Falling crude oil prices have plunged many of the North Sea oil fields into the red and threaten all three main producers, the UK, Norway and Denmark, with falling output as future exploration budgets are cut back to save money. Oil industry lobby groups, such as Oil and Gas UK, have called for taxes to be reduced; but geology and low oil prices are the main long-term problems. As the older, and mainly larger fields go into natural decline, the new fields needed to replace them tend to be smaller or in expensive and remote areas, or both. It is not all doom and gloom, however. Savings prompted by technology and more efficient working methods have reduced operating costs offshore and even allowed production to increase in the UK; but low crude prices are causing projects to be delayed and forcing some companies to abandon North Sea exploration and production altogether.
North Sea Oil loses money
About 40% of the UK’s North Sea fields are estimated to lose money with a Brent price at or below $30/bbl despite cost-cutting by the industry and a number of recent tax reductions, including a cut in Petroleum Revenue Tax on older fields from 50% to 35%. The UK’s output of crude and natural gas liquids (NGL) nevertheless rose by about 13% in 2015 to 960,000 bpd and could increase by up to half that level in 2016.
These increases, however, do not necessarily indicate that British oil production has embarked on a long-term revival. Output in 2014 was marked by a greater than usual number of field outages for maintenance and other reasons. The return of these fields to production in 2015 was one reason for the rise in the UK’s production. The UK, along with Norway, also benefited from high levels of upstream spending in previous years when oil prices were much higher. There may still be some effects from this during 2016, and some additional oil from the start-up of new fields, both in the North Sea and to the west of the Shetland Islands; but the UK’s recovery in output may not extend much beyond this year if crude prices remain close to present levels. Only two small new field developments were approved by the government during 2015: EnQuest’s Scolty/Crathes oilfield and a condensate discovery called Culzean, which is being developed by Maersk Oil. Both are due on-stream in 2017.
Last year saw a number of asset sales as companies sought to relinquish their loss-making activities. First, Oil Expro was forced to sell its shareholdings in several North Sea fields. Germany’s E.ON sold assets in both the British and Norwegian sectors that included the operatorship of a number of fields already in production. High debt levels obliged Norwegian independent Noreco to announce a complete exit from the Norwegian sector of the North Sea. High debts have prompted asset sales by other companies, all of which are taking place at distress levels; although this does allow several other expro companies to consolidate the holdings in a number of fields on the cheap.

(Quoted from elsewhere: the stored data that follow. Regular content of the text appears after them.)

/-! ### `fillSlot` -/

@[simp] theorem State.fillSlot_straps (s : State) : (s.fillSlot).straps = s.straps := by
  unfold State.fillSlot; (repeat' split) <;> simp
@[simp] theorem State.fillSlot_held (s : State) : (s.fillSlot).held = s.held := by
  unfold State.fillSlot; (repeat' split) <;> simp
@[simp] theorem State.fillSlot_ports (s : State) : (s.fillSlot).ports = s.ports := by
  unfold State.fillSlot; (repeat' split) <;> simp
@[simp] theorem State.fillSlot_stores (s : State) : (s.fillSlot).stores = s.stores := by
  unfold State.fillSlot; (repeat' split) <;> simp
@[simp] theorem State.fillSlot_timing (s : State) : (s.fillSlot).timing = s.timing := by
  unfold State.fillSlot; (repeat' split) <;> simp
@[simp] theorem State.fillSlot_schedule (s : State) : (s.fillSlot).schedule = s.schedule := by
  unfold State.fillSlot; (repeat' split) <;> simp
@[simp] theorem State.fillSlot_switch (s : State) : (s.fillSlot).switch = s.switch := by
  unfold State.fillSlot; (repeat' split) <;> simp
@[simp] theorem State.fillSlot_mc (s : State) : (s.fillSlot).mc = s.mc := by
  unfold State.fillSlot; (repeat' split) <;> simp
@[simp] theorem State.fillSlot_probes (s : State) : (s.fillSlot).probes = s.probes := by
  unfold State.fillSlot; (repeat' split) <;> simp
@[simp] theorem State.fillSlot_pending (s : State) : (s.fillSlot).pending = s.pending := by
  unfold State.fillSlot; (repeat' split) <;> simp

/-! ### `fillSlots` -/

@[simp] theorem State.fillSlots_straps (s : State) (n : Nat) : (State.fillSlots n s).straps = s.straps := by
  induction n generalizing s with
  | zero => rfl
  | succ n ih => simp [State.fillSlots, ih]
@[simp] theorem State.fillSlots_held (s : State) (n : Nat) : (State.fillSlots n s).held = s.held := by
  induction n generalizing s with
  | zero => rfl
  | succ n ih => simp [State.fillSlots, ih]
@[simp] theorem State.fillSlots_ports (s : State) (n : Nat) : (State.fillSlots n s).ports = s.ports := by
  induction n generalizing s with
  | zero => rfl
  | succ n ih => simp [State.fillSlots, ih]
@[simp] theorem State.fillSlots_stores (s : State) (n : Nat) : (State.fillSlots n s).stores = s.stores := by
  induction n generalizing s with
  | zero => rfl
  | succ n ih => simp [State.fillSlots, ih]
@[simp] theorem State.fillSlots_timing (s : State) (n : Nat) : (State.fillSlots n s).timing = s.timing := by
  induction n generalizing s with
  | zero => rfl
  | succ n ih => simp [State.fillSlots, ih]
@[simp] theorem State.fillSlots_schedule (s : State) (n : Nat) : (State.fillSlots n s).schedule = s.schedule := by
  induction n generalizing s with
  | zero => rfl
  | succ n ih => simp [State.fillSlots, ih]
@[simp] theorem State.fillSlots_switch (s : State) (n : Nat) : (State.fillSlots n s).switch = s.switch := by
  induction n generalizing s with
  | zero => rfl
  | succ n ih => simp [State.fillSlots, ih]
@[simp] theorem State.fillSlots_mc (s : State) (n : Nat) : (State.fillSlots n s).mc = s.mc := by
  induction n generalizing s with
  | zero => rfl
  | succ n ih => simp [State.fillSlots, ih]
@[simp] theorem State.fillSlots_probes (s : State) (n : Nat) : (State.fillSlots n s).probes = s.probes := by
  induction n generalizing s with
  | zero => rfl
  | succ n ih => simp [State.fillSlots, ih]
@[simp] theorem State.fillSlots_pending (s : State) (n : Nat) : (State.fillSlots n s).pending = s.pending := by
  induction n generalizing s with
  | zero => rfl
  | succ n ih => simp [State.fillSlots, ih]

/-! ### `fillFrame` -/

@[simp] theorem State.fillFrame_straps (s : State) : (s.fillFrame).straps = s.straps := by simp [State.fillFrame]
@[simp] theorem State.fillFrame_held (s : State) : (s.fillFrame).held = s.held := by simp [State.fillFrame]
@[simp] theorem State.fillFrame_ports (s : State) : (s.fillFrame).ports = s.ports := by simp [State.fillFrame]
@[simp] theorem State.fillFrame_stores (s : State) : (s.fillFrame).stores = s.stores := by simp [State.fillFrame]
@[simp] theorem State.fillFrame_timing (s : State) : (s.fillFrame).timing = s.timing := by simp [State.fillFrame]
@[simp] theorem State.fillFrame_schedule (s : State) : (s.fillFrame).schedule = s.schedule := by simp [State.fillFrame]
@[simp] theorem State.fillFrame_switch (s : State) : (s.fillFrame).switch = s.switch := by simp [State.fillFrame]
@[simp] theorem State.fillFrame_mc (s : State) : (s.fillFrame).mc = s.mc := by simp [State.fillFrame]
@[simp] theorem State.fillFrame_probes (s : State) : (s.fillFrame).probes = s.probes := by simp [State.fillFrame]
@[simp] theorem State.fillFrame_pending (s : State) : (s.fillFrame).pending = s.pending := by simp [State.fillFrame]

/-! ### `linkTaken` -/

@[simp] theorem State.linkTaken_straps (s : State) : (s.linkTaken).straps = s.straps := rfl
@[simp] theorem State.linkTaken_held (s : State) : (s.linkTaken).held = s.held := rfl
@[simp] theorem State.linkTaken_ports (s : State) : (s.linkTaken).ports = s.ports := rfl
@[simp] theorem State.linkTaken_stores (s : State) : (s.linkTaken).stores = s.stores := rfl
@[simp] theorem State.linkTaken_timing (s : State) : (s.linkTaken).timing = s.timing := rfl
@[simp] theorem State.linkTaken_schedule (s : State) : (s.linkTaken).schedule = s.schedule := rfl
@[simp] theorem State.linkTaken_switch (s : State) : (s.linkTaken).switch = s.switch := rfl
@[simp] theorem State.linkTaken_mc (s : State) : (s.linkTaken).mc = s.mc := rfl
@[simp] theorem State.linkTaken_probes (s : State) : (s.linkTaken).probes = s.probes := rfl
@[simp] theorem State.linkTaken_engine (s : State) : (s.linkTaken).engine = s.engine := rfl
@[simp] theorem State.linkTaken_link (s : State) : (s.linkTaken).link = s.link := rfl
@[simp] theorem State.linkTaken_notices (s : State) : (s.linkTaken).notices = s.notices := rfl
@[simp] theorem State.linkTaken_pending (s : State) : (s.linkTaken).pending = s.pending := rfl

Several North Sea oil producers also face the need in the near future to renew hedges taken out before 2014’s crude oil price crash, which allowed them some measure of price protection when prices fell. Such protection will not be available at present price levels. At the same time, many companies will have to renew loans at a time when their cash-flow is greatly depleted: all of which could add up to insolvency for some of the less fortunate firms.
There is also official optimism from bodies such as the UK’s Oil and Gas Authority, which cites the addition of some 250 mn boe of reserves across the British sector during 2015 as a result of exploration and the drilling of appraisal wells. There were also two significant discoveries near the Beryl and Forties fields, and some promising results from government-sponsored seismic surveys in seas west of the Shetlands. These are high cost frontier areas, however, and mainly in deep water; and will therefore have to await much higher oil prices before they can be economically developed.
High cost areas have seen delays to a number of projects, such as Total’s Laggan-Tormore gas and condensate fields to the west of the Shetlands, which began production at the beginning of 2016 after nearly two years delay. The commissioning of the field, however, could hasten the development of other gasfields in the area by enabling them to share infrastructure such as pipelines, using a single gas hub.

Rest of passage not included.